EXCERPTED RECORDS =
/-- Stages 2 to 4 from a bank: the fuse command, the images, and the release of the system cores. -/
def State.bootBank (s : State) (bank : Nat) (fell : Bool) : State :=
  let off := if s.boot.standby then 2 else 0
  let b := bank - off
  let hs := [1, 2, 3, 4, 5].map fun k => s.imageHeader bank k
  let t := ({ s with boot := { s.boot with bootst := bootstOf 4 false 0 0 } }).applyFuses bank
  { t with
    boot := { t.boot with
      banksel := BitVec.ofNat 64 (3 * b + if fell then 4 else 0)
      secvers := hs.map fun h => fieldAt h 6 2
      digests := hs.map fun h => (h.drop 24).take 64 }
    sec := { t.sec with sysKey := drbgDraw 96 t.sec.drbg, drbg := drbgNext t.sec.drbg } }

/-- A halt of the boot (R344, Table 26-4). -/
def State.bootHalt (t : State) (stage cause kind : Nat) : State :=
  { t with boot := { t.boot with bootst := bootstOf stage true cause kind } }

/-- Stage 2 on: the bank that BANKSEL names, then the other. -/
def State.bootBanks (t : State) : State :=
  let off := if t.boot.standby then 2 else 0
  let b := bits t.boot.banksel.toNat 1 1
  match t.badImage t.boot.fuse0 (off + b) with
  | none => t.bootBank (off + b) false
  | some k => match t.badImage t.boot.fuse0 (off + (1 - b)) with
    | none => t.bootBank (off + (1 - b)) true
    | some _ => t.bootHalt 2 2 k

/-- The stages from 1 on: the fuse banks, the entropy start-up test, the blob-wrapping key, the banks. -/
def State.bootRun (s : State) : State :=
  if s.boot.fuse0 != s.boot.fuse1 then s.bootHalt 1 1 0
  else
    let l := s.input.bytes.take 1024
    if !blockOk l then
      State.bootHalt { s with sec := { s.sec with locked := true, trap31 := s.sec.trap31 + 1 } } 1 3 0
    else
      let st := drbgReseed [] l
      State.bootBanks { s with sec := { s.sec with drbg := drbgNext st, wrapKey := drbgDraw 32 st } }

/-- A machine out of cold reset: what lies outside the module, the boot stores and the fuses stay (log 11). -/
def State.powerUp (s : State) : State :=
  { State.reset with
    turn := s.turn, input := s.input, moves := s.moves, cycles := s.cycles
    mem := Memory.clear (Memory.clear s.mem 0 (2 ^ 48)) (2 ^ 52) (2 ^ 56 - 2 ^ 52)
    boot := { fuse0 := s.boot.fuse0, fuse1 := s.boot.fuse1, banksel := s.boot.banksel } }

/-- COLD_RESET: the stages run in order. With `flag` PD0's ROM reports a fuse read failure, with `flag2` it does not get
past stage 1. -/
def execColdReset (s : State) : Out :=
  let t := s.powerUp
  if s.input.flag || s.input.flag2 then
    .next { t with boot := { t.boot with bootst := bootstOf 1 false 0 0, failed := s.input.flag } }
  else .next t.bootRun

/-- FAILOVER_TIMER: PD0 has not reached stage 2 within 500 ms, or reports a fuse read failure: PD1's Harbourmaster boots
in its place (R345). -/
def execFailoverTimer (s : State) : Out :=
  if s.boot.standby || 2 ≤ bits s.boot.bootst.toNat 2 0 || !(s.boot.failed || 500000000 ≤ s.tide.toNat) then .next s
  else .next ({ s with boot := { s.boot with standby := true } }).bootRun

-- Calls (25 R329-R332).

/-- The call that the Harbourmaster performs next: its slot and the eight words of its record. -/
def State.nextCall (s : State) : Option (Nat × List Nat) :=
  match s.sec.order with
  | [] => none
  | k :: _ =>
    let l := padded 64 (Map.get {} s.sec.calls k).record
    some (k, (List.range 8).map fun i => fieldAt l (8 * i) 8)

/-- A call's word. -/
def callWord (w : List Nat) (i : Nat) : Nat := w.getD i 0

/-- Bits that no call names: of word 0 and of the words above `n`. -/
def strayBits (w : List Nat) (n : Nat) : Bool :=
  bits (callWord w 0) 15 8 != 0 || bits (callWord w 0) 63 32 != 0 || (List.range 7).any fun i => n < i + 1 && callWord w (i + 1) != 0

/-- Completes the call of slot `k` with a status and HMRES2. -/
def State.endCall (s : State) (k : Nat) (w : List Nat) (status res2 : Nat) : State :=
  let c := Map.get {} s.sec.calls k
  let res : W64 := BitVec.ofNat 64 (status + 2 ^ 16 * bits (callWord w 0) 31 16 + 2 ^ 63)
  { s with sec := { s.sec with order := s.sec.order.drop 1
                               calls := s.sec.calls.set k { c with res := res, res2 := BitVec.ofNat 64 res2, busy := false } } }

/-- Performs the next call where its op is `op`: `f` gives its status, HMRES2 and the state, or none while it waits. -/
def callOp (s : State) (op : Nat) (f : List Nat → Option (Nat × Nat × State)) : Out :=
  match s.nextCall with
  | none => .next s
  | some (k, w) =>
    if bits (callWord w 0) 7 0 != op then .next s
    else match f w with
      | some (status, res2, t) => .next (t.endCall k w status res2)
      | none => .next s

/-- A failed call changes nothing. -/
def failCall (s : State) (status : Nat) : Option (Nat × Nat × State) := some (status, 0, s)

/-- The lowest free key slot. -/
def Security.freeSlot (x : Security) : Option Nat := (List.range 64).find? fun i => (x.keys.find i).isNone

/-- A key is installed in a slot: its packet flows start again (R337, R338). -/
def Security.install (x : Security) (slot : Nat) (key : List Byte) : Security :=
  { x with keys := x.keys.set slot key, flows := x.flows.filter fun f => f / 2 ^ 24 % 64 != slot }

/-- Whether TDISP keeps a world out: the interface is locked or running and the world is not the guest's (23 R326). -/
def State.worldLocked (s : State) (w : Nat) : Bool :=
  (s.host.tdisp == .locked || s.host.tdisp == .run) && !s.host.guest.contains w
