-- ==== Sys2Proof/Machine/Step.lean ====
section
/-! DEFINITION. One step of the machine: whose move it is, the fetch and decoding of an instruction of either stream,
the meaning, and the passing of time. -/
namespace Sys2Proof.Machine

/-- The step of a stream or another agent, before time passes. -/
def act (s : State) : Out :=
  match s.turn with
  | .hart k =>
    let s := s.focus k
    match hartFetch s with
    | .stop t => .next t
    | .run i t => exec i t
  | .lanes k =>
    let s := s.focus k
    match laneFetch s with
    | .stop t => .next t
    | .run i t => exec i t
  | .event i => exec i s

/-- One step: the agent whose turn it is moves, time passes, and the next mover is chosen freely (log 1). -/
def step (s : State) : Host.Outcome State Fault Refusal :=
  match act s with
  | .next t => .next t.tick
  | .fault f => .fault f
  | .refused r => .refused r

/-- The machine with one group on slot 0 of core 0, its code at VA 0x1000 of a page held by its translation unit, the
instruction's words there, and that stream's move next (log 11). -/
def State.withFetchWord (s : State) (nbits w : Nat) : State :=
  let hart := tableIsHart nbits w
  let bytes := leBytes 12 (w % 2 ^ nbits)
  { s with
    turn := if hart then .hart 0 else .lanes 0
    mem := Memory.writeBytes s.mem 0x1000 bytes
    tlb := [{ asid := 1, va := 0, size := 2 ^ 30, pa := 0, rd := true, wr := true, ex := true, unit := 1 }]
    launches := s.launches.set 0 { asid := 1, live := 1, next := 1 }
    blocks := s.blocks.set 0 { slots := [0], scratch := 1024, tiles := 4096, wbuf := 8192, ntables := 1, nregs := 32 }
    groups := s.groups.set 0 { status := .live, pc := 0x1000, lpc := 0x1000, nregs := 32 } }

end Sys2Proof.Machine
end

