/-- 08 R146: at depth 16 `mpush` raises the mask-stack overflow fault, code 6, with the depth in mlval; at depth 0 `mpop`
raises the underflow fault, code 7; neither changes the stack or a mask.
08 R147: whenever its 17 accesses pass their checks, `mspill` completes with the mask stack empty, and `mfill`, unless
the stored depth is above 16, completes with the depth and entries it reads; a greater depth is the overflow fault,
code 6. -/
def Obligations.MaskStackInstructions : Prop :=
  (∀ (a : Code) (s : State), ({ len := 4, ok := fun _ => maskOk a } : LaneForm).starts s →
      (16 ≤ s.grp.msp → exec (.mpush a) s = .next (s.setGrp (s.grp.laneFault 6 0 s.grp.active (BitVec.ofNat 64 s.grp.msp))))
      ∧ (s.grp.msp = 0 → exec (.mpop a) s = .next (s.setGrp (s.grp.laneFault 7 0 s.grp.active 0))))
  ∧ (∀ (sp : Space) (a : Code) (off : Half) (s : State), ({ len := 8, srcs := [src64 a] } : LaneForm).starts s →
      let l := stackAccesses sp (argAt (s.grp.vectors [src64 a]) 0 0 + off.signExtend 64)
      let w := l.map fun x => BitVec.ofNat 64 (leNat (s.laneLoad .load 8 x).2)
      (s.grp.laneSend = none → s.addressCheck .store 8 l id = .pass → (∀ x ∈ l, s.postedAt x.addr = false) →
        ∃ t, exec (.mspill sp a off) s = .next t ∧ t.grp.msp = 0 ∧ t.grp.mstack = [] ∧ t.grp.laneSend = none)
      ∧ (s.addressCheck .load 8 l id = .pass → (w.getD 0 0).toNat ≤ 16 →
        ∃ t, exec (.mfill sp a off) s = .next t ∧ t.grp.msp = (w.getD 0 0).toNat
          ∧ t.grp.mstack = (List.range (w.getD 0 0).toNat).map fun k => (k, w.getD (k + 1) 0))
      ∧ (s.addressCheck .load 8 l id = .pass → 16 < (w.getD 0 0).toNat →
        exec (.mfill sp a off) s = .next (s.setGrp (s.grp.laneFault 6 0 s.grp.active (BitVec.ofNat 64 s.grp.msp)))))

/-- 06 R122, R123, 04 R81, R82, 05 R108, 07 R137: whenever one of these instructions starts, it completes with only its
own field of the group changed.
07 R137: `fsetm` takes fmode from lane 0 of its source; non-zero reserved bits are dropped and counted in the core's
error counter; a rounding code of 5-7 raises the illegal-operand fault, code 2, and leaves fmode. -/
def Obligations.ModeInstructionsComplete : Prop :=
  (∀ (m a : Code) (k p : BitVec 4) (n : BitVec 3) (pat : BitVec 8),
      GroupGives (.nop) ({ len := 4 }) (fun _ _ => True)
          (fun _ _ g => g)
      ∧ GroupGives (.lwin k) ({ len := 4, ok := fun g => 16 * k.toNat + 16 ≤ g.nregs }) (fun _ _ => True)
          (fun _ _ g => { g with wbase := 16 * k.toNat })
      ∧ GroupGives (.pb m n pat) ({ len := 4, cover := false, ok := fun _ => m.toNat ≤ 15 }) (fun _ _ => True)
          (fun s _ g =>
            { g with pb := { mask := s.grp.mask m, left := n.toNat + 1, n := n.toNat + 1, pat := pat } })
      ∧ GroupGives (.qmode p) ({ len := 4 }) (fun _ _ => True)
          (fun _ _ g => { g with qmode := p })
      ∧ GroupGives (.fsetm a) ({ len := 4, srcs := [src64 a] }) (fun _ x => (x 0 0 &&& 7).toNat < 5 ∧ x 0 0 = fmodeValue (x 0 0))
          (fun _ x g => { g with fmode := x 0 0 }))
  ∧ (∀ (a : Code) (s : State), ({ len := 4, srcs := [src64 a] } : LaneForm).starts s →
      let v := argAt (s.grp.vectors [src64 a]) 0 0
      ((v &&& 7).toNat < 5 → v ≠ fmodeValue v → exec (.fsetm a) s = .next
        ((s.setGrp { s.grp.advanced { len := 4, srcs := [src64 a] } with fmode := fmodeValue v }).countBlkErr s.coreNo))
      ∧ (5 ≤ (v &&& 7).toNat → exec (.fsetm a) s =
        .next (s.setGrp (s.grp.laneFault 2 0 s.grp.active (s.grp.lword.setWidth 64)))))

/-- 05 R107, 08 R144: whenever one of these instructions starts, it completes with one entry appended to fbq, computed
from the active lanes as the rule says, and nothing else changed, but that a hart waiting on the empty fbq is ready
again, its wait in ldec (05 R91). -/
def Obligations.FeedbackInstructionsComplete : Prop :=
  ∀ (a : Code) (r : RedOp) (t : Ty),
    GroupGives (.fbpush a) ({ len := 4, srcs := [src64 a], fbq := true }) (fun _ _ => True)
        (fun s x g => g.fbqAdded s.cycles (match lowestLane s.grp.active with
          | some i => x 0 i
          | none => 0))
    ∧ GroupGives (.fbany a) ({ len := 4, ok := fun _ => [a].all maskOk, fbq := true }) (fun _ _ => True)
        (fun s _ g => g.fbqAdded s.cycles (if s.grp.mask a &&& s.grp.active != 0 then 1 else 0))
    ∧ GroupGives (.fball a) ({ len := 4, ok := fun _ => [a].all maskOk, fbq := true }) (fun _ _ => True)
        (fun s _ g => g.fbqAdded s.cycles (if s.grp.mask a &&& s.grp.active == s.grp.active then 1 else 0))
    ∧ GroupGives (.fbcnt a) ({ len := 4, ok := fun _ => [a].all maskOk, fbq := true }) (fun _ _ => True)
        (fun s _ g => g.fbqAdded s.cycles (BitVec.ofNat 64 (popCount (s.grp.mask a &&& s.grp.active))))
    ∧ GroupGives (.gred r t a) ({ len := 8, srcs := [srcOf t a], fbq := true }) (fun _ _ => True)
        (fun s x g => g.fbqAdded s.cycles (redValue r t s.grp.fmode s.grp.active fun i => x 0 i))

THE TASK =
In the listing above, start at the line with "key slot. -/", go on through the line with "the meaning, and the passing of time. -/", and copy each of those lines exactly; leave out all the rest.

ANSWER BOX =
/-- The lowest free key slot. -/
def Security.freeSlot (x : Security) : Option Nat := (List.range 64).find? fun i => (x.keys.find i).isNone

/-- A key is installed in a slot: its packet flows start again (R337, R338). -/
def Security.install (x : Security) (slot : Nat) (key : List Byte) : Security :=
  { x with keys := x.keys.set slot key, flows := x.flows.filter fun f => f / 2 ^ 24 % 64 != slot }

/-- Whether TDISP keeps a world out: the interface is locked or running and the world is not the guest's (23 R326). -/
def State.worldLocked (s : State) (w : Nat) : Bool :=
  (s.host.tdisp == .locked || s.host.tdisp == .run) && !s.host.guest.contains w
-- ==== Sys2Proof/Machine/Step.lean ====
section
/-! DEFINITION. One step of the machine: whose move it is, the fetch and decoding of an instruction of either stream,
the meaning, and the passing of time. -/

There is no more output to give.